## Action item
Could you write out the lines below exactly, beginning with the first and finishing with the one that contains "(pos + 1) rest"?
** Task data follows **
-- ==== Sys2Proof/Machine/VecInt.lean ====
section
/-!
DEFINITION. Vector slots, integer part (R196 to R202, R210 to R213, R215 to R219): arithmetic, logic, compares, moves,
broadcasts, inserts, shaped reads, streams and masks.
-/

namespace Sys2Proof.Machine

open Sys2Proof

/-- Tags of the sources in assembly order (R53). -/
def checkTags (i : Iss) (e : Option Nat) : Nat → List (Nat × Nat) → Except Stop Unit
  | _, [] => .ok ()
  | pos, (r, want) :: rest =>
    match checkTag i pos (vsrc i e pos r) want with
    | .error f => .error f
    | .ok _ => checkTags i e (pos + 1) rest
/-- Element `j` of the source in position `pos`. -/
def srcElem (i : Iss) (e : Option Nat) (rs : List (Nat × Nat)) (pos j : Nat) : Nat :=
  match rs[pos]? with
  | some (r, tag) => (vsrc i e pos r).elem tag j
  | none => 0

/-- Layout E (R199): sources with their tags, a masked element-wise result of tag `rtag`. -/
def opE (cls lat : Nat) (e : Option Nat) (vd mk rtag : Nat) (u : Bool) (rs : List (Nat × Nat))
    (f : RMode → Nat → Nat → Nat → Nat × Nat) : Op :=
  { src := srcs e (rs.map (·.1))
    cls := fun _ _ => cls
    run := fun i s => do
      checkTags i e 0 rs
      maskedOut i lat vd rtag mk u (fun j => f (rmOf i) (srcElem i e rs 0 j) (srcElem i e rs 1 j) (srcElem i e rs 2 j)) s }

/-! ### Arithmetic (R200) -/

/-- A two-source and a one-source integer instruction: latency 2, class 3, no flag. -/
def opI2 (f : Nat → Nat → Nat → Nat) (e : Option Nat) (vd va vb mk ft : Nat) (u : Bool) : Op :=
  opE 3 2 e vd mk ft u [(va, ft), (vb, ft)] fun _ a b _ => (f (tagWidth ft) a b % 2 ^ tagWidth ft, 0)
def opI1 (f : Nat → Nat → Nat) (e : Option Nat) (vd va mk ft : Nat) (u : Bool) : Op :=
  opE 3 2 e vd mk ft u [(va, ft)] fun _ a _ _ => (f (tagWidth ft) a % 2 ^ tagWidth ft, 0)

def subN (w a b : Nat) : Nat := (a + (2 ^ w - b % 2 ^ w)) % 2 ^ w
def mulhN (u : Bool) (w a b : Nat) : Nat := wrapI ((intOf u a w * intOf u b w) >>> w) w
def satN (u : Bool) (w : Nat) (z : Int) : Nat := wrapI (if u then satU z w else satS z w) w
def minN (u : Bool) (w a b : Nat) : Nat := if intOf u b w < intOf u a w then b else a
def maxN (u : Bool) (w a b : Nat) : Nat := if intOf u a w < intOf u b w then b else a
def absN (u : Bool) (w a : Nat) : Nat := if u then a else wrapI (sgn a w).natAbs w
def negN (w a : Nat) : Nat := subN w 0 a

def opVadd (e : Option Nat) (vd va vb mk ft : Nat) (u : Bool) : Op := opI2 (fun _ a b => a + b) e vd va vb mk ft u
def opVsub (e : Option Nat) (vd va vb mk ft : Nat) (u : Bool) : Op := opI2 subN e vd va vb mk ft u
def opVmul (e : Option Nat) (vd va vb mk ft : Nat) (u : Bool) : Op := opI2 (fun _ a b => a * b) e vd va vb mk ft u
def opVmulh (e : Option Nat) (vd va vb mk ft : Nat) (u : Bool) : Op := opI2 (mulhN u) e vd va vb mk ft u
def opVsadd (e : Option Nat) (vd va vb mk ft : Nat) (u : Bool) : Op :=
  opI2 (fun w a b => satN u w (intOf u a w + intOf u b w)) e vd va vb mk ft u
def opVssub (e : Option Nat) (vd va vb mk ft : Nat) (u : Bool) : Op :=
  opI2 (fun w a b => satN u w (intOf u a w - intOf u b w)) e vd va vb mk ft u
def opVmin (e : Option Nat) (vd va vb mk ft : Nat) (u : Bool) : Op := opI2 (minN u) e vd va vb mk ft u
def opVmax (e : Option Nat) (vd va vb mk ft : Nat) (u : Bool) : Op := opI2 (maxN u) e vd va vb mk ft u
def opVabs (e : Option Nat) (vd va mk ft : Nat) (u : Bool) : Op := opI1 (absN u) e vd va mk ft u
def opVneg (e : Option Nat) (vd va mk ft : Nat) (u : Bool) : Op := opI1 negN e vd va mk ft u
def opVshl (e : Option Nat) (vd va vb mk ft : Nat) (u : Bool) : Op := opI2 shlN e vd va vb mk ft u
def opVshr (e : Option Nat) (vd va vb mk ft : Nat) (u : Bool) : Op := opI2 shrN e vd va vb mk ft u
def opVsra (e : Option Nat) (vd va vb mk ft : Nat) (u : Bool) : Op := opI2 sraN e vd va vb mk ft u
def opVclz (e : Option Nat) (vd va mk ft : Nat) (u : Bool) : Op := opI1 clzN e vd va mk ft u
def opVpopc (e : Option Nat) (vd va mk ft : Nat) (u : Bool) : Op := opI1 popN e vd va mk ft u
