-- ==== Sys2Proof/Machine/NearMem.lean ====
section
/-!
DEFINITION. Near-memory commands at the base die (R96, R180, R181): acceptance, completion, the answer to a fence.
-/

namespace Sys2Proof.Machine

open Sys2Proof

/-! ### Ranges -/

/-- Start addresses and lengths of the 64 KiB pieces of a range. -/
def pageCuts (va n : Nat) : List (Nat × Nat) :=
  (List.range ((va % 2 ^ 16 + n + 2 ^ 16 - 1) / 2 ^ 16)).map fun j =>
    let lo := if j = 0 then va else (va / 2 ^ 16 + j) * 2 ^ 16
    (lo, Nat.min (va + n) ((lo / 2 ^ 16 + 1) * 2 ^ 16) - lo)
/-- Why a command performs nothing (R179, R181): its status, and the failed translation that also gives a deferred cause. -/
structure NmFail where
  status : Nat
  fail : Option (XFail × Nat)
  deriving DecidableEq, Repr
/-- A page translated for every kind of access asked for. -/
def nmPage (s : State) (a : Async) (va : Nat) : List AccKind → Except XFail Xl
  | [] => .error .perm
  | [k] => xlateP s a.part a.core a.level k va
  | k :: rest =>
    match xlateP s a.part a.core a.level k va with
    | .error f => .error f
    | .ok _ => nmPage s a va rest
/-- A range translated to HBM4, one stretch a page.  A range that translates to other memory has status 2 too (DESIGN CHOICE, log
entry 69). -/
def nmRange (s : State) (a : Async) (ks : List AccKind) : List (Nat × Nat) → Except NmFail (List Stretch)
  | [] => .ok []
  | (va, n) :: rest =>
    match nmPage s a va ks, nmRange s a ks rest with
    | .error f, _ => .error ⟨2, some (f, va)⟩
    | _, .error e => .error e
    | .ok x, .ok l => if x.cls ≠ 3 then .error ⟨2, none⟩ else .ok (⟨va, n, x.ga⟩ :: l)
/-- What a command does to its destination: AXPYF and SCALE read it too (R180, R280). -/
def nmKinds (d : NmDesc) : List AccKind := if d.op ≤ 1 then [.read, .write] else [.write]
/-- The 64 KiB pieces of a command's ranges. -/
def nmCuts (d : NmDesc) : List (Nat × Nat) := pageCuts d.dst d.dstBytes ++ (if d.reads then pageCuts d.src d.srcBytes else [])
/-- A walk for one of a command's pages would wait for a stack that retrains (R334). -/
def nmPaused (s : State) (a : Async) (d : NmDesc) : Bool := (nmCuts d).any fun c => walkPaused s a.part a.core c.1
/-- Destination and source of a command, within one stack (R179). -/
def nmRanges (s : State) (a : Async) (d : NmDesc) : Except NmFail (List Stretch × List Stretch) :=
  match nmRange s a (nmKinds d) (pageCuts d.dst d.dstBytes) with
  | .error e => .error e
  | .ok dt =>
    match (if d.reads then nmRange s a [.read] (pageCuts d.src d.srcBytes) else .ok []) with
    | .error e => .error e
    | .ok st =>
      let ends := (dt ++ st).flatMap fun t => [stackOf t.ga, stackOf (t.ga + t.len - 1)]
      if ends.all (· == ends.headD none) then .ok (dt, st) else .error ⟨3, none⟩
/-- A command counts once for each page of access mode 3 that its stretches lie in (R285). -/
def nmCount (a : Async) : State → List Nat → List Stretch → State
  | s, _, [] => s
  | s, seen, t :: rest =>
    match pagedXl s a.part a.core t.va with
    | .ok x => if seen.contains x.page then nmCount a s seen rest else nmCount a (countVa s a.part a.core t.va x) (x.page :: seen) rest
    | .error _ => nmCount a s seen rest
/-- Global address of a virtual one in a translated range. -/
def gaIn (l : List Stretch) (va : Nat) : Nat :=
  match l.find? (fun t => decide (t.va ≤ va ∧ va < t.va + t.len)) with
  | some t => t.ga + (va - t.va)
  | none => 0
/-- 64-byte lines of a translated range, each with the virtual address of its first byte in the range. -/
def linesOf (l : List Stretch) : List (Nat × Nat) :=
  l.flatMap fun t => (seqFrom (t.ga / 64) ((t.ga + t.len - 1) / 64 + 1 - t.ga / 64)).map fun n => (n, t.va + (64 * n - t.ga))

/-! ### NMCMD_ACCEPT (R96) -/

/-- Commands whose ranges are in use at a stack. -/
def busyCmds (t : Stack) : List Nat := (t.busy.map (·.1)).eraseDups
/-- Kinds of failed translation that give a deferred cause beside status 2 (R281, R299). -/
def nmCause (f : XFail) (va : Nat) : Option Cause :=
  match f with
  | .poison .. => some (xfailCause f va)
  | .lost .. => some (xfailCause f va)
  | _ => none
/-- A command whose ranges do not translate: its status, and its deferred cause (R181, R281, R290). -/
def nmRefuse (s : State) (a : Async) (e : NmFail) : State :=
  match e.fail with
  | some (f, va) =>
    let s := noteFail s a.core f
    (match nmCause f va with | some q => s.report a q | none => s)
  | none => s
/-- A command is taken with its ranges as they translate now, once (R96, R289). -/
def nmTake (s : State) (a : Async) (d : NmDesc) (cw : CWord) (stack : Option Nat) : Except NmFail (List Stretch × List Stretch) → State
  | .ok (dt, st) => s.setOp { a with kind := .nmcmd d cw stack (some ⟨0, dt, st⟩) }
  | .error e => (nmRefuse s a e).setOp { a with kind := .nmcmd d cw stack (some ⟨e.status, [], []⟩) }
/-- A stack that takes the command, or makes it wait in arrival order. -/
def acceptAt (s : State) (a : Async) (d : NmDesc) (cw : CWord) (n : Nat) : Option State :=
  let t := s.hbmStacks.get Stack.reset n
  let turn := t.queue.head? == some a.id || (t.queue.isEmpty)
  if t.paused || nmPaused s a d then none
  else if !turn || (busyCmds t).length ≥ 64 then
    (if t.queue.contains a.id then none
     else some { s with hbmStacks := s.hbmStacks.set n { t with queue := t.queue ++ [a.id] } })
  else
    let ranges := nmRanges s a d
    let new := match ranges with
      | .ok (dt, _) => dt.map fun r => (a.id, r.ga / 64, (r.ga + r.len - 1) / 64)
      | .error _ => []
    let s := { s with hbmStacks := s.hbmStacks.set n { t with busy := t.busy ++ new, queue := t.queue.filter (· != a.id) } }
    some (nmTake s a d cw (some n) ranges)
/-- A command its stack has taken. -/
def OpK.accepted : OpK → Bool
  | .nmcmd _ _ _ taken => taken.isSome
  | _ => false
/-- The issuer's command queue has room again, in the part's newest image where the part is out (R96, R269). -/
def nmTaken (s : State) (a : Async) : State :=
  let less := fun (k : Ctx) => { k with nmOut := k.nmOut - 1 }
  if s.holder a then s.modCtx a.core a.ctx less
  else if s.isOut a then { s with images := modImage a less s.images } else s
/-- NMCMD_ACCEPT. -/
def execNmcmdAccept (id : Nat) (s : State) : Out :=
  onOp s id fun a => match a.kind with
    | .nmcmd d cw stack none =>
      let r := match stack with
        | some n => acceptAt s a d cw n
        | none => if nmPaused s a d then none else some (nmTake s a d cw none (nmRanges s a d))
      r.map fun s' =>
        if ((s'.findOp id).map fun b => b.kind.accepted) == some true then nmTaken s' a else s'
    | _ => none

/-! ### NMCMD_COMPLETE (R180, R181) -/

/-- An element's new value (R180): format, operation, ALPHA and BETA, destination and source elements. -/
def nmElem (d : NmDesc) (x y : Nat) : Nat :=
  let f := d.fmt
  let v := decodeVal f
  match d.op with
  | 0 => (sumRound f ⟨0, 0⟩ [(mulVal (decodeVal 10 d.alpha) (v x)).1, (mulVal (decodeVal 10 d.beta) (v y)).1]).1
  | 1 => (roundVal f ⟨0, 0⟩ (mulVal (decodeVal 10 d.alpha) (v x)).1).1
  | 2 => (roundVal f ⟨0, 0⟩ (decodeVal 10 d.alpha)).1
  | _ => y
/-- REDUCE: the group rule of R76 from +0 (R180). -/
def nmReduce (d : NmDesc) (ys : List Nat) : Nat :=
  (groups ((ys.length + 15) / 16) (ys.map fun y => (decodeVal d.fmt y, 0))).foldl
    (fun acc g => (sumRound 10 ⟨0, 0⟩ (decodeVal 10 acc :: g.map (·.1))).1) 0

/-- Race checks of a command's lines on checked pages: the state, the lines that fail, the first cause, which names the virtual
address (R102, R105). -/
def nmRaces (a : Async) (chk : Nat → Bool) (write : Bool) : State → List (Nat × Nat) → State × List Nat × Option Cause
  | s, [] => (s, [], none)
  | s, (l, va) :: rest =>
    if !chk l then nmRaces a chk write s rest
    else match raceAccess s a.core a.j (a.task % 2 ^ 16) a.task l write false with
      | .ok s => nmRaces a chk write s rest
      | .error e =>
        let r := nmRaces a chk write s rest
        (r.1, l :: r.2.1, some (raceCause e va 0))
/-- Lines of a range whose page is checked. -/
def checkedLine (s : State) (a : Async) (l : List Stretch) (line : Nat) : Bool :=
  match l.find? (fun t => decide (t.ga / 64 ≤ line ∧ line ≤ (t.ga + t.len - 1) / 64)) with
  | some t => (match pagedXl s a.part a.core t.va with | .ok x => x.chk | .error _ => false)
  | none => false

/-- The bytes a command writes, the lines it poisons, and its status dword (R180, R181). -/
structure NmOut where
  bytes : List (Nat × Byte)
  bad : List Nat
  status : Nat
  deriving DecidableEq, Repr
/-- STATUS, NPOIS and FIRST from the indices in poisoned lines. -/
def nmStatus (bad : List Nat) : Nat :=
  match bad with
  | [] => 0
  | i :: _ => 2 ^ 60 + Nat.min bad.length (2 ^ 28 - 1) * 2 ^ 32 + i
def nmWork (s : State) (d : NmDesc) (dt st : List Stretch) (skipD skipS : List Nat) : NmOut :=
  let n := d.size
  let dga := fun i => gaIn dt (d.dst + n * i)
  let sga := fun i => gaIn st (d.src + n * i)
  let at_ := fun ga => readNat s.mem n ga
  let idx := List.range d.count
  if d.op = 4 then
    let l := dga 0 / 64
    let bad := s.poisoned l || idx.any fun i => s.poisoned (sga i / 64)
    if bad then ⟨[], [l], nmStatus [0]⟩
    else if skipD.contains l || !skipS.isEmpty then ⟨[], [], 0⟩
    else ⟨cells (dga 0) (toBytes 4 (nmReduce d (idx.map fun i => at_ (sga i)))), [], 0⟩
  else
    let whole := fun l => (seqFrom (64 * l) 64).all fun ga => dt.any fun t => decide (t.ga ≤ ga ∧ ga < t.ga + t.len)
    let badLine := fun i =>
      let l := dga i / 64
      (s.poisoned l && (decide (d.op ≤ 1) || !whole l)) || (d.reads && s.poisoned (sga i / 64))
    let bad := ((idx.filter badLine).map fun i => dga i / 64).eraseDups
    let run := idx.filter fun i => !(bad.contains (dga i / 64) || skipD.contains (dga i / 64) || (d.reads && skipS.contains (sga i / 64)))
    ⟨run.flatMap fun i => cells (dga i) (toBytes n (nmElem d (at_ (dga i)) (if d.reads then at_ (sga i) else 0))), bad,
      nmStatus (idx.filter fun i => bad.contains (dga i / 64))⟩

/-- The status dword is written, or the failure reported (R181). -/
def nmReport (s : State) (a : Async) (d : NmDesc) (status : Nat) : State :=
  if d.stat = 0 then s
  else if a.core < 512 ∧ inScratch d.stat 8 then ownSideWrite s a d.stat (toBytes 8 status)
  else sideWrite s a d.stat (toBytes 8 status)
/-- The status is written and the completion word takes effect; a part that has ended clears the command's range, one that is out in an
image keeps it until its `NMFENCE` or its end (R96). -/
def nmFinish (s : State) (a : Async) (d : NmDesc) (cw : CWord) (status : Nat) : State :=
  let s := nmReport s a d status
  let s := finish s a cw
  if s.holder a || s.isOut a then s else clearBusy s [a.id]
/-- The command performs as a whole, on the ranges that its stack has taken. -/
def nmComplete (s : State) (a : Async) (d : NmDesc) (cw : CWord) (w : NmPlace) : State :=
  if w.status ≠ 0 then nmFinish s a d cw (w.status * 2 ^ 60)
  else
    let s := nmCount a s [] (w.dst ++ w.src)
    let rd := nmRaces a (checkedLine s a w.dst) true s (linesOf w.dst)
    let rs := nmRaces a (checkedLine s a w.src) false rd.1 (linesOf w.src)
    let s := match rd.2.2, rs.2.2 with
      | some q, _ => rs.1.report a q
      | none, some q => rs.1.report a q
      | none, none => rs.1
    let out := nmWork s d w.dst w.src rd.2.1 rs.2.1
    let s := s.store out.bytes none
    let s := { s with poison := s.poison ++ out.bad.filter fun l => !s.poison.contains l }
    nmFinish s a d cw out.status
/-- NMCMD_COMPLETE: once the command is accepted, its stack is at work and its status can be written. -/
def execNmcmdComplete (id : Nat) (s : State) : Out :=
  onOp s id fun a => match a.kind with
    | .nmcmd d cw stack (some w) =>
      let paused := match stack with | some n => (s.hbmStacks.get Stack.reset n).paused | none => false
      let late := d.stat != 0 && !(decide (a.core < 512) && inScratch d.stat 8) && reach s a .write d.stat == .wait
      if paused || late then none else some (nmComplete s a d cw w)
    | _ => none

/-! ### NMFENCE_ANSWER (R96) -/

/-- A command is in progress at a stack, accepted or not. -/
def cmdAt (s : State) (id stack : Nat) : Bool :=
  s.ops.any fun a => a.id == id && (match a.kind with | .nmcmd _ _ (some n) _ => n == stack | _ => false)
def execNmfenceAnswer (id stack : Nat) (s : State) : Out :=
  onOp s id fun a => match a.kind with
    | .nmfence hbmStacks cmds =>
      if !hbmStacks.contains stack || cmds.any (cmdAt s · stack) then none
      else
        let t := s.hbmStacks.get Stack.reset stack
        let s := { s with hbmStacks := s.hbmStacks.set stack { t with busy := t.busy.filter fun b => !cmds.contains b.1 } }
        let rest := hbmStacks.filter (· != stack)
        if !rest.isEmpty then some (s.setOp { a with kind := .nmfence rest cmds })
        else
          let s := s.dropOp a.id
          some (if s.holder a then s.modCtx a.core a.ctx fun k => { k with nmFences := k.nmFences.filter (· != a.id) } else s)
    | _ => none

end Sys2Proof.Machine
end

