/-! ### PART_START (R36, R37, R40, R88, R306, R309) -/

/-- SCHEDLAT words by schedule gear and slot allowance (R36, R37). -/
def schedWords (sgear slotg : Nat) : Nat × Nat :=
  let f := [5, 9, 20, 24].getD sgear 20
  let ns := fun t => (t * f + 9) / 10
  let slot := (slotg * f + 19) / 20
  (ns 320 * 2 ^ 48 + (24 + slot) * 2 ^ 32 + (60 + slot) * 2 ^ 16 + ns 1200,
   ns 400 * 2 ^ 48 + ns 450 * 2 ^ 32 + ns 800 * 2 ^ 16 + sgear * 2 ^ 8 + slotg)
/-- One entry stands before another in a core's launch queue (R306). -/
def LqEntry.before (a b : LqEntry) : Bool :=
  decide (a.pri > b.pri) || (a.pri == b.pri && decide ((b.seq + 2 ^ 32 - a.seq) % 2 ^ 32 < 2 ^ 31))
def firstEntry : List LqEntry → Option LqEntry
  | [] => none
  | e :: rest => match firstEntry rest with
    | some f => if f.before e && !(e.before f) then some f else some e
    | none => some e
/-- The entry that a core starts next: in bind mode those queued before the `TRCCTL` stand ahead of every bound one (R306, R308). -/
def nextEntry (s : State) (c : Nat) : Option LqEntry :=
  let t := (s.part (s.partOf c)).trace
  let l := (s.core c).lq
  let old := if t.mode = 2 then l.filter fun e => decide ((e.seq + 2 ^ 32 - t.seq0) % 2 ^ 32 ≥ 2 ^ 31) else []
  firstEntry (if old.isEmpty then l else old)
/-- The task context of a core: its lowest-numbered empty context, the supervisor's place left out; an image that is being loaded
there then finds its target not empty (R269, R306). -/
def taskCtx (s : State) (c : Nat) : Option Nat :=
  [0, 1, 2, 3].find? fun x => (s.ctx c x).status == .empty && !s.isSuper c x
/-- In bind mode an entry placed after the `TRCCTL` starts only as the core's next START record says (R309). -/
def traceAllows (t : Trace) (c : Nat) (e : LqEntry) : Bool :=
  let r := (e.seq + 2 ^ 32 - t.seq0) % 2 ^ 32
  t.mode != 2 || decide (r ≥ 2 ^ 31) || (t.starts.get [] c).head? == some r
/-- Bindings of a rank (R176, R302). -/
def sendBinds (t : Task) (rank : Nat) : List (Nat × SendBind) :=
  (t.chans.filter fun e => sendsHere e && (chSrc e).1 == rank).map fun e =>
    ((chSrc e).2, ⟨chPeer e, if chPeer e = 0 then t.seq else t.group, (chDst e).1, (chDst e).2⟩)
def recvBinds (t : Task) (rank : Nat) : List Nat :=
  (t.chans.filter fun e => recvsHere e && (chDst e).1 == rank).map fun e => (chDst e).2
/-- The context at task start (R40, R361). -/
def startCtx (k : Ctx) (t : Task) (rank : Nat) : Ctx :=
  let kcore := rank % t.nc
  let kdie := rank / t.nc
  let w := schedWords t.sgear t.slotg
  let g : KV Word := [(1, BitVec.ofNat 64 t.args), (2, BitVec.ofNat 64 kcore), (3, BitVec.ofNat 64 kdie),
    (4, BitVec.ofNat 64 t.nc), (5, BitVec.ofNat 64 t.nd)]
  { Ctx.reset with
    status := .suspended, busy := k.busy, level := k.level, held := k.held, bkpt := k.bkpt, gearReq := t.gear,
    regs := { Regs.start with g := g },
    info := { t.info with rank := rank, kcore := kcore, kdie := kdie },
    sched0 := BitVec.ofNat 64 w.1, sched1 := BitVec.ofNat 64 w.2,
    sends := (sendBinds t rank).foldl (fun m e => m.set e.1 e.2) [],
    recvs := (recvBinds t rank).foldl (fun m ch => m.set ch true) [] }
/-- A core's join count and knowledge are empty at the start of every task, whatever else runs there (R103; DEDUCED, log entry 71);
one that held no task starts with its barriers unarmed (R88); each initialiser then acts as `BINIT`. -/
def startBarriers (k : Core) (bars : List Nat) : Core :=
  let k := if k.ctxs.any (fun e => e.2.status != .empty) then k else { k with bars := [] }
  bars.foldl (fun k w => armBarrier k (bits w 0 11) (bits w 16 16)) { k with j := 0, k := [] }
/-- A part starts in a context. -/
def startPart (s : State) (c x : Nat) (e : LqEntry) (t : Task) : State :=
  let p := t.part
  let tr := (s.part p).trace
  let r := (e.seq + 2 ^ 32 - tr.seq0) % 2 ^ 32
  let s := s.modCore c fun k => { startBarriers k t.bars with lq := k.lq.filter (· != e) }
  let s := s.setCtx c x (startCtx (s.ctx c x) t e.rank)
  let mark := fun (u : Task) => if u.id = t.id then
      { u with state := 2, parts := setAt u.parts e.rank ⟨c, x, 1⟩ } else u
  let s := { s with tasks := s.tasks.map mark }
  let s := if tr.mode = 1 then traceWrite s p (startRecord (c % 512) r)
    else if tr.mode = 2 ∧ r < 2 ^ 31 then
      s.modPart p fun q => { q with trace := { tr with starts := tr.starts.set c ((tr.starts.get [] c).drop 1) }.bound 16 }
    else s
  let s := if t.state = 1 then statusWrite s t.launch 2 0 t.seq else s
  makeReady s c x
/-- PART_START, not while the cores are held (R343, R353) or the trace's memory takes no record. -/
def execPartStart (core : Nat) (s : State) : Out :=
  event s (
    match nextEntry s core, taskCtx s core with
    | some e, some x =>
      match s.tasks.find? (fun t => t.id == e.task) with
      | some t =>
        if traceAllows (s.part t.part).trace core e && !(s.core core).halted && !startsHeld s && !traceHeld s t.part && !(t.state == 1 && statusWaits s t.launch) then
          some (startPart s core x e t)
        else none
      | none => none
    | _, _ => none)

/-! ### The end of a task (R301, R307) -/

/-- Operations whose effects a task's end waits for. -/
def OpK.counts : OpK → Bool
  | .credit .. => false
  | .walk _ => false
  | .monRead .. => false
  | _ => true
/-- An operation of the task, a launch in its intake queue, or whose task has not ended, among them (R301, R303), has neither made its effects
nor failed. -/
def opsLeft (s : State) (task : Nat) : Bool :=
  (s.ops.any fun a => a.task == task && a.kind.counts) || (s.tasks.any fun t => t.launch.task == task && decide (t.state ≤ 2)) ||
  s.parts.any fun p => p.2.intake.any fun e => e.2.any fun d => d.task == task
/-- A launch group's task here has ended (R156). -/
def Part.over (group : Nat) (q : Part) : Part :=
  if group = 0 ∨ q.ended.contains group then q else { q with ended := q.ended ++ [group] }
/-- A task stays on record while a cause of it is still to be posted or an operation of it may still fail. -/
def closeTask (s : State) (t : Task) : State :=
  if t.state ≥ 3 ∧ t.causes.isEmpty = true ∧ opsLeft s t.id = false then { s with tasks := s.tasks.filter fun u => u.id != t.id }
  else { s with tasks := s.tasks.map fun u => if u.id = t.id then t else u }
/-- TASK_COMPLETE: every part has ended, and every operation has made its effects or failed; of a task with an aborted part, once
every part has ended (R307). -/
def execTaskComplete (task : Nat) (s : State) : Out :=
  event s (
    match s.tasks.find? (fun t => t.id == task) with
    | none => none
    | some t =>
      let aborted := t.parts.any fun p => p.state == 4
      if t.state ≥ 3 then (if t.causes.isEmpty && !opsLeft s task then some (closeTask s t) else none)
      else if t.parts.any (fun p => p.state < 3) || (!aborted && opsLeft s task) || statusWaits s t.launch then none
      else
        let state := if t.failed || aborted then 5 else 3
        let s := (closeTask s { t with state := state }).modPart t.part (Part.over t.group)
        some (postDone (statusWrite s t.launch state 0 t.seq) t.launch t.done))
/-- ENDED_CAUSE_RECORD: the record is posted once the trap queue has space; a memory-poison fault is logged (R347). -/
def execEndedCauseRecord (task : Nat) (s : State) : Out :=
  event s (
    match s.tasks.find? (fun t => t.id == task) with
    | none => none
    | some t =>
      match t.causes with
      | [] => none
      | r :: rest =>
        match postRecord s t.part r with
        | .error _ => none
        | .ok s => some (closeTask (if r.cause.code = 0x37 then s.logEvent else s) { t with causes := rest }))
** End of Task data **
## Task output
-- ==== Sys2Proof/Machine/VecInt.lean ====
section
/-!
DEFINITION. Vector slots, integer part (R196 to R202, R210 to R213, R215 to R219): arithmetic, logic, compares, moves,
broadcasts, inserts, shaped reads, streams and masks.
-/

namespace Sys2Proof.Machine

open Sys2Proof

/-- Tags of the sources in assembly order (R53). -/
def checkTags (i : Iss) (e : Option Nat) : Nat → List (Nat × Nat) → Except Stop Unit
  | _, [] => .ok ()
  | pos, (r, want) :: rest =>
    match checkTag i pos (vsrc i e pos r) want with
    | .error f => .error f
    | .ok _ => checkTags i e (pos + 1) rest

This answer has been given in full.